THE TASK: Return each line of the listing that contains the string "context".

SUPPLIED ENTRIES:

-- ==== Sys2Proof/Machine/EvMgmt.lean ====
section
/-! DEFINITION. Host port, management subsystem, power and reset (18 R433-R447, 14 R395), and the teardown of a context (06
R160, R165, 08 R207, 10 R257, 11 R293, 13 R368, 14 R394). -/

namespace Sys2Proof.Machine

def State.modMgmt (s : State) (f : Mgmt → Mgmt) : State := { s with mgmt := f s.mgmt }
/-- The answer of the management mailbox. -/
def State.mgmtDone (s : State) (result : Nat) : State := s.modMgmt fun m => { m with result := result }
def State.mgmtData (s : State) (bs : List Byte) : State := s.modMgmt fun m => { m with data := bs, result := 0 }

/-! ## Boot and reset (R445) -/

/-- Clock ceiling of a profile (R447). -/
def clockCeiling (p : Nat) : Nat := (1500 + 28 * (p - 350) / 10) / 25 * 25
/-- The ceiling of the clock: that of the profile, and the record's highest clock (R445). -/
def Mgmt.ceiling (m : Mgmt) : Nat := min (clockCeiling m.profile) m.clockHigh
/-- A profile of R447 from a record's value. -/
def profileOf (v : Nat) : Nat := 350 + 25 * (v % 11)

/-- The boot ROM checks the flash: an image that passes is loaded with its record (the one already running keeps its values,
log 7); otherwise the device recovers with BAR2 over the first 256 MiB. -/
def Mgmt.boot (m : Mgmt) : Mgmt :=
  let m : Mgmt := { m with bar2base := 0, bar2size := 0x10000000, reply := {}, raised := [], msixTable := [], limit := 0,
                           lastThrottle := 0, shutdown := false, closing := none, power := true }
  if !m.flashOk then { m with recovery := true }
  else
    let r (n : Nat) : Nat := Config.recordValue m.flash n
    let m := if m.flash = m.running then m
      else { m with running := m.flash, devnum := r 0 % 8, profile := profileOf (r 1), shockThreshold := r 3, errThreshold := r 4,
                    clockLow := r 5, clockHigh := r 6, throttleAt := r 7, raiseBelow := r 8, shutdownAt := r 9 }
    { m with recovery := false, clock := m.ceiling }

/-- Memory that is not the device's own: peers' and the host's. -/
def outsideKey (k : Nat) : Bool := decide (2 ^ 52 ≤ k) && decide (k < nearKeys)

/-- The device after a reset: every context gone and GDDR7 zero (R433, R445); what the manual leaves to the outside, the
schedule and the controller stay (log 7). -/
def State.boot (s : State) : State :=
  let keeps := !s.mgmt.flashOk || s.mgmt.flash == s.mgmt.running
  { State.reset with
    agenda := s.agenda, freeCount := s.freeCount,
    mem := s.mem.filter fun c => outsideKey c.1,
    poison := s.poison.filter fun k => outsideKey (64 * k),
    bad := s.bad.filter fun p => outsideKey (64 * p.1),
    drainDly := if keeps then s.drainDly else Config.recordValue s.mgmt.flash 2,
    mgmt := s.mgmt.boot }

WRITTEN REPLY:
/-! DEFINITION. Host port, management subsystem, power and reset (18 R433-R447, 14 R395), and the teardown of a context (06
/-- The device after a reset: every context gone and GDDR7 zero (R433, R445); what the manual leaves to the outside, the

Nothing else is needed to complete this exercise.